Repeated isolation stress in the neonatal rat : Relation to brain dopamine systems in the 10-day-old rat

Isolation of the rat pup from the nest and dam for one hour per day from PN 2-9 is a useful paradigm for producing stress in the neonate. These previously isolated rats respond to an amphetamine challenge with alterations in activity at the juvenile stage or as adults. Furthermore, when dopamine release is measured in the nucleus accumbens, juveniles release 3 times more dopamine after amphetamine than do controls. This study describes changes in behavior and brain dopamine systems at PN 10. Experiment 1 determined an appropriate amphetamine dose that could be used for behavioral activation at PN 10. Experiment 2 produced significant evidence of enhanced behavioral activation after the isolation paradigm and indicated that brain regions innervated by the mesolimbic dopamine system, septum, and hypothalamus display increased dopamine turnover and that the nigrostriatal pathway is less active. Likewise, in Experiment 3, in vivo microdialysis of the nucleus accumbens indicated that previously isolated pups respond to an amphetamine challenge with a several-fold increase in dopamine release over a 4-hour session.

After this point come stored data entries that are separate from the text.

/-- ALERT_INPUT_RISE (R355, R42, R44): the input has been high for a number of ticks, of which the filter asks 256. (Log: 126 DEDUCED) -/
def execAlertInputRise (input : Nat) (s : State) (held : Nat := 256) : Out :=
  if 8 ≤ input ∨ held < 256 ∨ !s.tim.running then .next s
  else .next ((((s.setBit R.RFE_ALERT.LEVEL input).setBit R.RFE_ALERT.LATCH input).tally 0x0031 (leBytes 1 input)).renewProt)

/-- ALERT_INPUT_FALL (R42), after 256 ticks at the low level. (Log: 126 DEDUCED) -/
def execAlertInputFall (input : Nat) (s : State) (held : Nat := 256) : Out :=
  if 8 ≤ input ∨ held < 256 ∨ !s.tim.running then .next s else .next (s.clrBit R.RFE_ALERT.LEVEL input)

/-- TRIP_CLEAR (R356): the next two estimates below RL_TRIP trip the path anew. -/
def State.tripClear (s : State) (p : Nat) : State :=
  if s.tripped p then ({ s with rfe := { s.rfe with lowRl := s.rfe.lowRl.filter (· != p) } }.clrBit (tripFld p) (p % 32)).renewProt else s

def execTripClear (path : Nat) (s : State) : Out := .next (s.tripClear path)

/-- LATCH_CLEAR (R356): a write while the input is high leaves the bit set. -/
def State.latchClear (s : State) (k : Nat) : State :=
  if bit (s.get R.RFE_ALERT.LEVEL) k then s else (s.clrBit R.RFE_ALERT.LATCH k).renewProt

def execLatchClear (input : Nat) (s : State) : Out := if input < 8 then .next (s.latchClear input) else .next s

-- Tine bus (R357 to R363)

def State.tineChain (s : State) (k : Nat) : Tine := sparseGet {} s.rfe.tine k
def State.setTine (s : State) (k : Nat) (x : Tine) : State := { s with rfe := { s.rfe with tine := sparseSet {} s.rfe.tine k x } }

/-- The chain is on the part and the sheaf gives it chips. -/
def State.tineUsed (s : State) (k : Nat) : Bool := decide (k < 16) && s.part.tine && s.get (R.RFE_TINE_k.LEN k) != 0

/-- One bit of CRC-8, polynomial 0x07 (R358). -/
def crc8Bit (c : BitVec 8) : BitVec 8 := if c.getLsbD 7 then (c <<< 1) ^^^ 0x07#8 else c <<< 1

/-- CRC-8 over bytes, initial 0. -/
def crc8 (bs : List Byte) : BitVec 8 := bs.foldl (fun c b => (List.range 8).foldl (fun c _ => crc8Bit c) (c ^^^ b)) 0#8

/-- A tine frame (R358). -/
def tineFrame (cmd chip count : Nat) (words : List Nat) : List Bool :=
  let head := cmd * 2 ^ 20 + chip % 512 * 2 ^ 11 + count % 1024 * 2
  let body := (words.map (fun w => beBytes 2 w)).flatten
  msbBits 8 0xA7 ++ msbBits 24 head ++ msbBits 8 (crc8 (beBytes 3 head)).toNat ++ (words.map (msbBits 16)).flatten
    ++ msbBits 16 (crc16 body).toNat

/-- Send frames on a chain. (Log: 121 DEDUCED) -/
def State.tineOut (s : State) (k : Nat) (l : List (List Bool)) (idle : Bool) : State :=
  let x := s.tineChain k
  let t := (s.setTine k { x with onBus := x.onBus ++ l, idle := x.idle || idle }).countBy (R.RFE_CNT_TFRAME_k.TFRAME k) (R.RFE_TCNTOVF_k.OVF k) 0 l.length
  if l = [] then t else t.put (R.RFE_TINE_k.BUSY k) 1
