/-- A record is valid when its CHECK agrees with its FORM (R479). -/
def recValid (b : List Byte) : Bool :=
  let form := bits (leAt b 14 1) 1 0
  (form == 1 && leAt b 60 4 == (crc32c (b.take 60)).toNat) || (form == 2 && leAt b 60 4 == 0x4B52414D)

/-- A valid head record. -/
def recHead (b : List Byte) : Bool := recValid b && bits (leAt b 14 1) 3 2 == 0

/-- Order of events by PCC, OPTIME and SEQ (R480). -/
def recNewer (a b : List Byte) : Bool :=
  decide (leAt b 4 4 < leAt a 4 4) || (leAt a 4 4 == leAt b 4 4 && (decide (leAt b 8 4 < leAt a 8 4)
    || (leAt a 8 4 == leAt b 8 4 && later 32 (leAt a 0 4) (leAt b 0 4))))

-- The log (R487, R492, R493)

def logSlots : Nat := 8192

/-- Loft address of a logical slot through a map of spares. -/
def logSlotAddr (map : List Nat) (slot : Nat) : Nat :=
  let sec := slot / 64
  (if map.idxOf sec < map.length then 0x380000 + map.idxOf sec * 0x1000 else 0x300000 + sec * 0x1000) + slot % 64 * 64

/-- Loft words read with a corrected error (R397). (Log: 260 DESIGN CHOICE) -/
def State.loftFixed (s : State) (n : Nat) : State := s.countBy R.MEM_CNT_LECCC.LECCC R.MEM_CNTOVF.OVF 2 n

/-- (Log: 12 DESIGN CHOICE) -/
def State.loftBytes (s : State) (a n : Nat) : List Byte := sparseList 0 s.loft.bytes a n
def State.setLoftBytes (s : State) (a : Nat) (b : List Byte) : State :=
  { s with loft := { s.loft with bytes := sparseSetList 0 s.loft.bytes a b } }

/-- A loft write operation (R396): every word is written but the one that still fails after two rewrites, which stays as it was; answers
that word's address. -/
def State.loftOp (s : State) (a : Nat) (b : List Byte) (fail : Option Nat) : State × Option Nat :=
  match fail with
  | none => (s.setLoftBytes a b, none)
  | some k =>
    let w := a / 8 * 8 + 8 * (k % ((a % 8 + b.length + 7) / 8))
    ((s.setLoftBytes a (b.take (w - a))).setLoftBytes (w + 8) (b.drop (w + 8 - a)), some w)

/-- The loft as a reader finds it where the words at some addresses cannot be read: nothing valid in their 64-byte blocks (R397). -/
def State.blank (s : State) (unreadable : List Nat) : State :=
  s.each unreadable (fun a t => t.setLoftBytes (a / 64 * 64) (List.replicate 64 0))

/-- The 64 bytes of a logical slot. -/
def State.logSlot (s : State) (slot : Nat) : List Byte := s.loftBytes (logSlotAddr s.tal.map slot) 64

/-- Slots that hold anything, among the logical slots. -/
def State.usedSlots (s : State) : List Nat :=
  (((s.loft.bytes.filter (fun c => decide (0x300000 ≤ c.1 ∧ c.1 < 0x384000))).map (fun c =>
    if c.1 < 0x380000 then (c.1 - 0x300000) / 64
    else ((s.tal.map.drop ((c.1 - 0x380000) / 0x1000)).head?.getD 0) * 64 + (c.1 % 0x1000) / 64)).filter (· < logSlots)).dedup

/-- An event stands in the log with its head at a slot: head and continuations valid, with one SEQ and PCC (R479). -/
def State.eventAt (s : State) (slot : Nat) : Bool :=
  let h := s.logSlot slot
  recHead h && (List.range (leAt h 15 1)).all (fun k =>
    let c := s.logSlot ((slot + logSlots - 1 - k) % logSlots)
    recValid c && c.take 8 == h.take 8 && bits (leAt c 14 1) 3 2 == leAt h 15 1 - k)

/-- The slot of the newest event of the log (R480). -/
def State.newestSlot (s : State) : Option Nat :=
  s.usedSlots.foldl (fun best k =>
    if s.eventAt k then
      match best with
      | none => some k
      | some b => if recNewer (s.logSlot k) (s.logSlot b) then some k else some b
    else best) none

/-- Record a failed loft write operation (R396). -/
def State.loftFail (s : State) (addr : Nat) : State :=
  ((s.count R.MEM_CNT_LVFAIL.LVFAIL R.MEM_CNTOVF.OVF 3).put R.MEM_LVF_ADDR.ADDR addr).count R.TAL_CNT_VFAIL.VFAIL R.TAL_CNTOVF.OVF 3

/-- The control block with a SEQ (R493). -/
def ctlBlock (seq : Nat) (map : List Nat) : List Byte :=
  let b := [0x54, 0x43, 0x42, 0x4B] ++ leBytes 4 seq ++ leBytes 1 (map.filter (· != 0xFFFFFFFF)).length ++ leBytes 7 0
    ++ (map.map (leBytes 4)).flatten ++ leBytes 28 0
  b ++ leBytes 4 (crc32c b).toNat

/-- A control-block copy is valid (R493). -/
def ctlValid (b : List Byte) : Bool :=
  b.take 4 == [0x54, 0x43, 0x42, 0x4B] && leAt b 60 4 == (crc32c (b.take 60)).toNat && decide (leAt b 8 1 ≤ 4)
    && zeroAt b 9 7 && zeroAt b 32 28
    && (List.range 4).all (fun i => decide (leAt b (16 + 4 * i) 4 < 128) || decide (0xFFFFFFFE ≤ leAt b (16 + 4 * i) 4))

/-- A loft write operation of the tally: false where a word of it fails (R396). -/
def State.loftTry (s : State) (a : Nat) (b : List Byte) (fail : Option Nat) : State × Bool :=
  match s.loftOp a b fail with
  | (t, none) => (t, true)
  | (t, some w) => (t.loftFail w, false)

/-- Write the control block: the copy not in force with the next SEQ, then the other; false when both writes fail (R493). (Log: 280 DEDUCED) -/
def State.writeCtl (s : State) (f : Option Nat × Option Nat) : State × Bool :=
  let q := (s.tal.ctlSeq + 1) % 2 ^ 32
  let blk := ctlBlock q s.tal.map
  let first := if s.tal.ctlB then 0x386000 else 0x387000
  let second := if s.tal.ctlB then 0x387000 else 0x386000
  let s1 := s.loftTry first blk f.1
  let s2 := s1.1.loftTry second blk f.2
  let inB := if s1.2 then !s.tal.ctlB else s.tal.ctlB
  ({ s2.1 with tal := { s2.1.tal with ctlSeq := q, ctlB := inB } }.put R.TAL_STAT.SPARES (s.tal.map.filter (· != 0xFFFFFFFF)).length,
   s1.2 || s2.2)
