/-- SELF_REFRESH_ENTRY (R408): the decision to enter, when its four conditions hold. -/
def execSelfRefreshEntry (s : State) : Out :=
  if s.flag R.MEM_DCTL.SR_EN ∧ s.mem.reqAt + s.get R.MEM_DCTL.SR_IDLE * 491520 ≤ s.tim.cycles ∧ (s.run = runEmpty ∨ s.run = runReady ∨ s.run = runFaulted) ∧ !s.flag R.MEM_DSTAT.RETRAIN
      ∧ s.get R.MEM_DSTAT.STATE = 2 ∧ s.mem.srAt = none then
    .next { s with mem := { s.mem with srAt := some s.tick } }
  else .next s

/-- SELF_REFRESH_EXIT (R409): by a request, which counts when it waits, or by START, TRAIN or SR_EN = 0. -/
def execSelfRefreshExit (request : Bool) (s : State) : Out := .next (s.srExit request)

/-- A transfer of a DRAM region is in flight. (Log: 91 DEDUCED) -/
def Xfer.inDram (x : Xfer) : Bool := x.region == 0 || x.region == 1 || x.region == 2 || x.region == 4

/-- Byte lanes fail (R405), and with them the channel: requests in flight end with error, the stage is none, the run answers as
R143 states. (Log: 91 DEDUCED, 95 DESIGN CHOICE, 103 DEDUCED) -/
def State.dramFail (s : State) (lanes : Nat) : State :=
  if s.dramFailed then s
  else
    let a := s.each (maskList lanes 8) (fun k t => t.put (R.MEM_DQ_k.FAILED k) 1)
    let b := ((a.put R.MEM_DSTAT.STATE 4).put R.MEM_DSTAT.RETRAIN 0).put R.MEM_DSTAT.LANE_FAIL lanes
    let c := { b with mem := { b.mem with srAt := none }.lose, shf := { b.shf with stagedOk := false, staged := none } }.cutVerify
    let d := c.each (c.con.xfers.filter (fun x => x.inDram && x.read)) (fun x t =>
      (t.count R.MEM_CNT_DERR.DERR R.MEM_CNTOVF.OVF 5).nack x.asker rcDram)
    let e := { d with con := { d.con with xfers := d.con.xfers.filter (fun x => !x.inDram) } }.put R.SHF_STATE.STAGE 0
    let f := (e.tally 0x0023 (leBytes 8 lanes)).alarm 0x0011 (if e.shf.applied.isSome && e.dramOptional then 1 else 2) lanes
    let g := if f.run = runApplying then f.failApply rcDram 0 else f
    if g.shf.applied.isSome && !g.dramOptional then g.dramRunFault else g

-- Training (R402 to R406)

/-- The runs of set bits of a mask, as first step and length. -/
def runsOf (m : BitVec 128) : List (Nat × Nat) :=
  (List.range 128).foldl (fun l i =>
    if m.getLsbD i then
      match l with
      | (a, n) :: r => if a + n = i then (a, n + 1) :: r else (i, 1) :: (a, n) :: r
      | [] => [(i, 1)]
    else l) []

/-- The width of the widest run of passing steps. -/
def widest (m : BitVec 128) : Nat := ((runsOf m).map (·.2)).foldl max 0

/-- The centre of the widest run; which of several widest runs, and which of two middle steps, the spec does not say. (Log: 96 DESIGN CHOICE) -/
def centre (m : BitVec 128) (choice : Nat) : Nat :=
  let c := (runsOf m).filter (fun r => r.2 == widest m)
  match (c.drop (choice / 2 % c.length)).head? with
  | some (a, n) => a + (n - 1 + choice % 2) / 2
  | none => 0

/-- A sweep finds a working setting for both delays (R402). -/
def LaneSweep.works (l : LaneSweep) : Bool := decide (8 ≤ widest l.rd) && decide (8 ≤ widest l.wr)

/-- Take a lane's new settings. (Log: 96 DESIGN CHOICE) -/
def State.setLaneDelays (s : State) (k : Nat) (l : LaneSweep) : State :=
  ((s.put (R.MEM_DQ_k.RD_DLY k) (centre l.rd (Config.pick s.free))).put (R.MEM_DQ_k.WR_DLY k)
    (centre l.wr (Config.pick (s.free + 1)))).fresh.fresh

/-- The PHY temperature of a training: the latest VALUE of TS14, in °C (R402, R435); the spec gives no rounding. (Log: 96 DESIGN CHOICE) -/
def State.phyTemp (s : State) : Int :=
  let v := s.monValue 78
  if v % 8 = 0 then v / 8 else v / 8 + ((Config.pick s.free % 2 : Nat) : Int)

/-- What a lane's last training found, whether or not its setting changes: eye widths and PHY temperature (R402, R412). -/
def State.setLaneEyes (s : State) (k : Nat) (l : LaneSweep) : State :=
  ((s.put (R.MEM_DQ_k.RD_EYE k) (min 0x3F (widest l.rd))).put (R.MEM_DQ_k.WR_EYE k) (min 0x3F (widest l.wr))).putInt
    (R.MEM_DQTEMP_k.TEMP k) s.phyTemp

/-- Byte lanes of a full training that find no working setting; a lane the report leaves out has none. -/
def badLanes (lanes : List LaneSweep) : Nat :=
  (List.range 8).foldl (fun m k => if (((lanes.drop k).head?.map LaneSweep.works).getD false) then m else m + 2 ^ k) 0

/-- Take the settings of the lanes that work. -/
def State.takeSweeps (s : State) (lanes : List LaneSweep) : State :=
  s.each (List.range 8) (fun k t =>
    match (lanes.drop k).head? with
    | some l =>
      let u := t.setLaneEyes k l
      if l.works then (u.setLaneDelays k l).put (R.MEM_DQ_k.FAILED k) 0 else u.put (R.MEM_DQ_k.FAILED k) 1
    | none => t.put (R.MEM_DQ_k.FAILED k) 1)

/-- DRAM_TRAINING_DONE (R402, R68, R64): start-up step 8 ends; lane bring-up follows whatever its outcome. (Log: 5 DESIGN CHOICE) -/
def execDramTrainingDone (size : BitVec 2) (lanes : List LaneSweep) (s : State) : Out :=
  if s.get R.SYS_BOOTSTAT.STAGE ≠ 4 then .next s
  else
    let bad := badLanes lanes
    let t := ((s.takeSweeps lanes).put R.MEM_CFG.SIZE size.toNat).put R.MEM_DSTAT.LANE_FAIL bad
    let u := if bad = 0 then t.put R.MEM_DSTAT.STATE 2
      else (((t.put R.MEM_DSTAT.STATE 4).put R.SYS_BOOTSTAT.DRAM_FAIL 1).alertN 3 true).tally 0x0007 (leBytes 1 bad)
    let v := (u.put R.SYS_BOOTSTAT.STAGE 5).bringUp .up (u.get R.LNK_CFG.MAXRATE)
    .next (if v.part.ex then v.bringUp .cas (v.get R.LNK_CFG.MAXRATE) else v)

/-- DRAM_FULL_TRAINING_DONE (R406): the training that TRAIN started after a failure. (Log: 101 DEDUCED) -/
def execDramFullTrainingDone (lanes : List LaneSweep) (s : State) : Out :=
  if s.get R.MEM_DSTAT.STATE ≠ 1 ∨ s.get R.SYS_BOOTSTAT.STAGE < 5 then .next s
  else
    let bad := badLanes lanes
    let t := (s.takeSweeps lanes).put R.MEM_DSTAT.LANE_FAIL bad
    if bad = 0 then .next (((t.put R.MEM_DSTAT.STATE 2).put R.SYS_BOOTSTAT.DRAM_FAIL 0).alertN 3 false)
    else .next (t.put R.MEM_DSTAT.STATE 4)

/-- A trigger of R403: retraining begins as background work. -/
def State.dramRetrain (s : State) : State := if s.dramOk then (s.srExit false).put R.MEM_DSTAT.RETRAIN 1 else s

/-- The link's error code corrects a burst on a byte lane (R407). -/
def State.linkFixed (s : State) (lane : Nat) : State := s.count (R.MEM_CNT_DECCC_k.DECCC (lane % 8)) (R.MEM_CNTOVF_k.OVF (lane % 8)) 0

/-- A burst has an uncorrectable link error on a byte lane, and its request completes with error (R407); the sixteenth within 1 s on one lane
starts retraining (R403). (Log: 260 DESIGN CHOICE) -/
def State.linkLost (s : State) (lane : Nat) : State :=
  let k := lane % 8
  let l := (k, s.tim.cycles) :: s.mem.linkErrs.filter (fun e => decide (s.tim.cycles < e.2 + 491520000))
  let most := decide (16 ≤ (l.filter (fun e => e.1 == k)).length)
  let t := { s with mem := { s.mem with linkErrs := if most then l.filter (fun e => e.1 != k) else l } }.count
    (R.MEM_CNT_DECCU_k.DECCU k) (R.MEM_CNTOVF_k.OVF k) 1
  let u := t.count R.MEM_CNT_DERR.DERR R.MEM_CNTOVF.OVF 5
  if most then u.dramRetrain else u

/-- The link errors that the bursts of an access meet (R407). (Log: 260 DESIGN CHOICE) -/
def State.linkMeets (s : State) (l : LinkErrs) : State := s.each l (fun e t => if e.2 then t.linkLost e.1 else t.linkFixed e.1)

/-- One of them is uncorrectable: the access completes with error (R407). -/
def linkBad (l : LinkErrs) : Bool := l.any (·.2)

/-- DRAM_TRAIN (R403, R406): a write of MEM_DCTL.TRAIN. -/
def execDramTrain (s : State) : Out :=
  if s.dramFailed then
    if s.run = runEmpty ∨ s.run = runReady ∨ s.run = runFaulted then .next (s.put R.MEM_DSTAT.STATE 1)
    else .next (s.put R.MEM_DCTL.REFUSED 1)
  else .next s.dramRetrain

/-- DRAM_RETRAIN_DONE (R404, R405): lane by lane the new setting, the previous one kept as MARGINAL, or failure. -/
def execDramRetrainDone (lanes : List LaneSweep) (s : State) : Out :=
  if !s.flag R.MEM_DSTAT.RETRAIN then .next s
  else
    let t := s.each (List.range 8) (fun k t =>
      match (lanes.drop k).head? with
      | none => t
      | some l =>
        let u := (t.setLaneEyes k l).count (R.MEM_CNT_RETRAIN_k.RETRAIN k) (R.MEM_CNTOVF_k.OVF k) 2
        if l.works then u.setLaneDelays k l
        else if l.kept then u.put (R.MEM_DQ_k.MARGINAL k) 1 else u)
    let bad := (List.range 8).foldl (fun m k =>
      if (((lanes.drop k).head?.map (fun l => l.works || l.kept)).getD true) then m else m + 2 ^ k) 0
    let u := t.put R.MEM_DSTAT.RETRAIN 0
    .next (if bad = 0 then u else u.dramFail bad)

-- Refresh (R400, R401)

/-- REFRESH_WINDOW (R400): up to four per-bank refreshes; each repays one that was postponed. (Log: 99 DESIGN CHOICE) -/
def execRefreshWindow (banks : List Nat) (s : State) : Out :=
  if s.get R.MEM_DSTAT.STATE ≠ 2 then .next s
  else .next { s with mem := { s.mem with postponed := (banks.take 4).foldl (fun m b => sparseSet 0 m b (sparseGet 0 m b - 1)) s.mem.postponed } }

/-- MR4_POLL (R401, R403): the refresh-rate multipliers of the devices, each as RATE in bits 1:0 with what tells it from others of that
RATE above, and the bank pairs whose refreshes are postponed since the last poll. Above 2x, HOT holds; 8 postponed refreshes of a bank pair fail every lane; a changed multiplier starts retraining. (Log: 98 DEDUCED, 99 DESIGN CHOICE) -/
def execMr4Poll (rates postponed : List Nat) (s : State) : Out :=
  if s.get R.MEM_DSTAT.STATE ≠ 2 then .next s
  else
    let r := (rates.map (· % 4)).foldl max 0
    let m := if 2 ≤ r then postponed.foldl (fun m b => sparseSet 0 m b (sparseGet 0 m b + 1)) s.mem.postponed else s.mem.postponed
    let t := ({ s with mem := { s.mem with rates := rates, postponed := m } }.put R.MEM_DSTAT.RATE r).putFlag R.MEM_DSTAT.HOT (decide (2 ≤ r))
    let u := if 2 ≤ r then ((t.put R.MEM_DSTAT.HOT_SEEN 1).tally 0x0023 (leBytes 8 0x100)).alarm 0x0011 0 0x100 else t
    let v := if s.mem.rates ≠ [] ∧ s.mem.rates ≠ rates then u.dramRetrain else u
    .next (if m.any (fun e => decide (8 ≤ e.2)) then v.dramFail 0xFF else v)

end Sys2Proof.Machine
end

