-- ==== Sys2Proof/Machine/Transmit.lean ====
section
/-! DEFINITION. The transmit chain (08_transmit_chain.md): beam fetch, CFR, engine windows and passes, horizons and recomputation,
the ring read with its mute causes, regulatory tests and duty accounting. -/

namespace Sys2Proof.Machine

-- Beam fetch (R223 to R227, R246)

/-- 256 bytes of the beam library (R400). -/
def State.library (s : State) (id : Nat) : List Byte := s.dramBytes (id * 256) 256

/-- Distinct elements, in order of first occurrence. -/
def distinct (l : List Nat) : List Nat := l.foldl (fun r x => if r.contains x then r else r ++ [x]) []

/-- Sections in ascending SECT_ID order. -/
def bySect (l : List Sect) : List Sect :=
  l.foldr (fun x r => r.takeWhile (fun y => decide (y.id < x.id)) ++ x :: r.dropWhile (fun y => decide (y.id < x.id))) []

/-- The beam IDs that a symbol's downlink sections name, the default beam aside. -/
def State.namedBeams (s : State) (car t : Nat) : List Nat := distinct ((bySect (s.dlSects car t)).filterMap (·.beam))

/-- The beam IDs that a FETCH of a symbol loads: those of its accepted sections, uplink ones among them (R225, R297). (Log: 251 DEDUCED) -/
def State.fetchIds (s : State) (car t : Nat) : List Nat :=
  distinct ((bySect (s.dlSects car t ++ s.con.sects.filter (fun x => !x.dl && x.car == car && s.symOfSlot x.car x.slotT x.sym == t))).filterMap (·.beam))

/-- The loop of R225. `written` are the entries this action has written, `n` the beams it has loaded. (Log: 152 DEDUCED, 153 DEDUCED) -/
def State.fetchBeams (maxBeams : Nat) (lost : List (Nat × Nat)) : List Nat → List Nat → Nat → State → State
  | [], _, _, s => s
  | id :: r, written, n, s =>
    let e := id % beamEntries
    if s.beamPresent id then State.fetchBeams maxBeams lost r written n s
    else if s.beamPinned id || written.contains e then State.fetchBeams maxBeams lost r written n s
    else if n = maxBeams then State.fetchBeams maxBeams lost r written n (s.count R.TXC_CNT_FETCHMISS.MISS R.TXC_CNTOVF.OVF 3)
    else if !s.dramOk then State.fetchBeams maxBeams lost r written n s
    else match lost.find? (fun x => x.1 == id) with
    | some x => State.fetchBeams maxBeams lost r written (n + 1) (s.linkLost x.2).dramUsed
    | none => State.fetchBeams maxBeams lost r (e :: written) (n + 1) (s.setBeam id (s.library id)).dramUsed

/-- FETCH (R225, R226): `lost` are the beams whose burst fails, each with the byte lane, and `fixed` the lanes of the errors that the link's
code corrects (R407). (Log: 152 DEDUCED, 159 DEDUCED) -/
def execFetch (a : Act) (lost : List (Nat × Nat)) (s : State) (fixed : List Nat := []) : Out :=
  s.onFire a (fun s =>
    let car := a.car.toNat
    let t := s.actBound a
    let held := if (s.symRec car t).fetched then [] else s.con.beams.filter (fun x => x.at_ == t && x.car == car)
    let u := { s with con := { s.con with beams := s.con.beams.filter (fun x => !held.contains x) } }.each held (fun x u => u.setBeam x.id x.weights)
    let v := State.fetchBeams (bits a.arg.toNat 17 7) lost (u.fetchIds car t) (held.map (fun x => x.id % beamEntries)) 0 u
    ((v.setSym car t (fun r => { r with fetched := true, absent := v.absentIds car t })).prepared t).each (if s.dramOk then fixed else [])
      (fun k t => t.linkFixed k))
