-- ==== Sys2Proof/Machine/Run.lean ====
section
/-! DEFINITION. The schedule (05_sheaf_and_schedule.md): sheaf loads and apply, the full calibration, START, STOP and the run states,
subframes, the mutes of keep-alive and time steps, and link placement. -/

namespace Sys2Proof.Machine

-- SHEAF_LOAD (R117, R119, R544)

/-- Why a load of a mode is refused; none where it is accepted (R117): while DRAM is failed every load of modes 0 to 2. Without a valid lock block no load of modes 0 to 2 is (R67). (Log: 69 DEDUCED, 87 DEDUCED, 167 DEDUCED) -/
def State.loadRefusal (s : State) (mode : Nat) : Option Nat :=
  if mode ≠ 3 ∧ s.dramFailed then some rcDram
  else if mode ≠ 3 ∧ s.flag R.SYS_BOOTSTAT.LOCK_BAD then some rcState
  else if (mode = 1 ∨ mode = 2) ∧ s.run ≠ runEmpty ∧ s.run ≠ runReady then some rcState
  else if s.run = runApplying then some rcState
  else if s.shf.verifying.isSome then some rcState
  else if mode = 2 ∧ s.shf.staged.isNone then some rcState
  else if mode < 2 ∧ !s.shf.stagedOk then some rcState
  else none

/-- Begin to apply the staged sheaf; no keep-alive timeout runs meanwhile (R33). -/
def State.beginApply (s : State) (a : Asker) : State :=
  { s with shf := { s.shf with applying := some a, keepalive := none } }.put R.SHF_STATE.RUN runApplying

/-- The effect of an accepted load. A verification reads the staging area, and keeps the ROOT_SHEAF of its beginning (R408, R470). -/
def State.loadGo (s : State) (mode : Nat) (a : Asker) : State :=
  if mode = 2 then s.beginApply a
  else if mode = 3 then
    ({ s with shf := { s.shf with staged := none } }.put R.SHF_STATE.STAGE 0).critAck a
  else ({ s with shf := { s.shf with staged := none, verifying := some ⟨mode == 1, a, s.rootSheaf⟩ } }.put R.SHF_STATE.STAGE 1).dramReq

/-- SHEAF_LOAD of a mode. -/
def State.sheafLoad (s : State) (i : Instr) (m : Crit) (mode : Nat) : Out :=
  s.mplane i 0x06 (m.msg 1 (leBytes 1 mode)) (s.critical m 1 (leBytes 1 mode) 8 (fun p => badZero p 1 7) (fun a _ s =>
    match s.loadRefusal mode with
    | some r => s.refuseRun a r
    | none => s.loadGo mode a))

/-- SHEAF_LOAD_VERIFY, mode 0. -/
def execSheafLoadVerify (m : Crit) (s : State) : Out := s.sheafLoad (.sheafLoadVerify m) m 0

/-- SHEAF_LOAD_VERIFY_APPLY, mode 1. -/
def execSheafLoadVerifyApply (m : Crit) (s : State) : Out := s.sheafLoad (.sheafLoadVerifyApply m) m 1

/-- SHEAF_LOAD_APPLY, mode 2. -/
def execSheafLoadApply (m : Crit) (s : State) : Out := s.sheafLoad (.sheafLoadApply m) m 2

/-- SHEAF_LOAD_DISCARD, mode 3. -/
def execSheafLoadDiscard (m : Crit) (s : State) : Out := s.sheafLoad (.sheafLoadDiscard m) m 3

/-- Show a digest in eight registers from an address on. -/
def State.putDigest (s : State) (addr : Nat) (d : List Byte) : State :=
  s.each (List.range 8) (fun i t => t.setWord (addr + 4 * i) (BitVec.ofNat 32 (leAt d (4 * i) 4)))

Repeated isolation in the neonatal rat produces alterations in behavior and ventral striatal dopamine release in the juvenile after amphetamine challenge

Rat pups were isolated from the mother and nest for 1 hr per day from Postnatal Day (PN) 2 to 9 At PN 27, rats were tested for behavioral responsiveness to 2.0 or 7.5 mg/kg amphetamine. Only isolated rats receiving the 7.5 mg/kg dose displayed increased activity scores, compared with nonisolated and nonhandled controls. Their increased activity is attributed to a slower latency to enter into stereotypy. In a second experiment, similarly treated groups were challenged by the 7.5 mg/kg dose during a session in which a microdialysis probe implanted in the ventral striatum was being perfused. The challenge drug elicited a much greater increase in dialysate dopamine in isolated vs. nonisolated groups. Results are discussed with regard to dissociation between sensitized and subsensitized responses.

Chronic neonatal isolation stress enhances cocaine-induced increases in ventral striatal dopamine levels in rat pups.

Cocaine-induced increases in ventral striatal dopamine levels are enhanced in adult rats previously exposed to chronic stress. In neonatal rats, isolation from dam, nest, and siblings is stressful as evidenced by elevated corticosterone levels, an effect that increases with chronic isolation. Whether chronic neonatal isolation cross-sensitizes to cocaine leading to greater increases in ventral striatal dopamine levels was assessed in this study. Litters were assigned to isolate or non-handled conditions. After culling on postnatal Day 1 (PN1), pups in the neonatal isolation condition were isolated individually for 1 h/day on PN days 2-9 while pups in the non-handled condition were left undisturbed. On PN10, pups were implanted with probes aimed at the ventral striatum. Baseline measures of dopamine and its metabolite, DOPAC, were obtained. Separate groups of male and female pups were then administered 0, 2.5, 5.0, or 10 mg/kg cocaine and samples were collected for 2-h. Isolate pups showed greater cocaine-induced increases in ventral striatal dopamine levels than non-handled pups. However, DOPAC levels did not differ by isolation condition or gender. Neonatal isolation-induced increases in the effects of cocaine on ventral striatal dopamine levels are consistent with our previous study using amphetamine in 10-day-old pups and show that chronic stress sensitizes the dopamine response to psychostimulants in infant rats.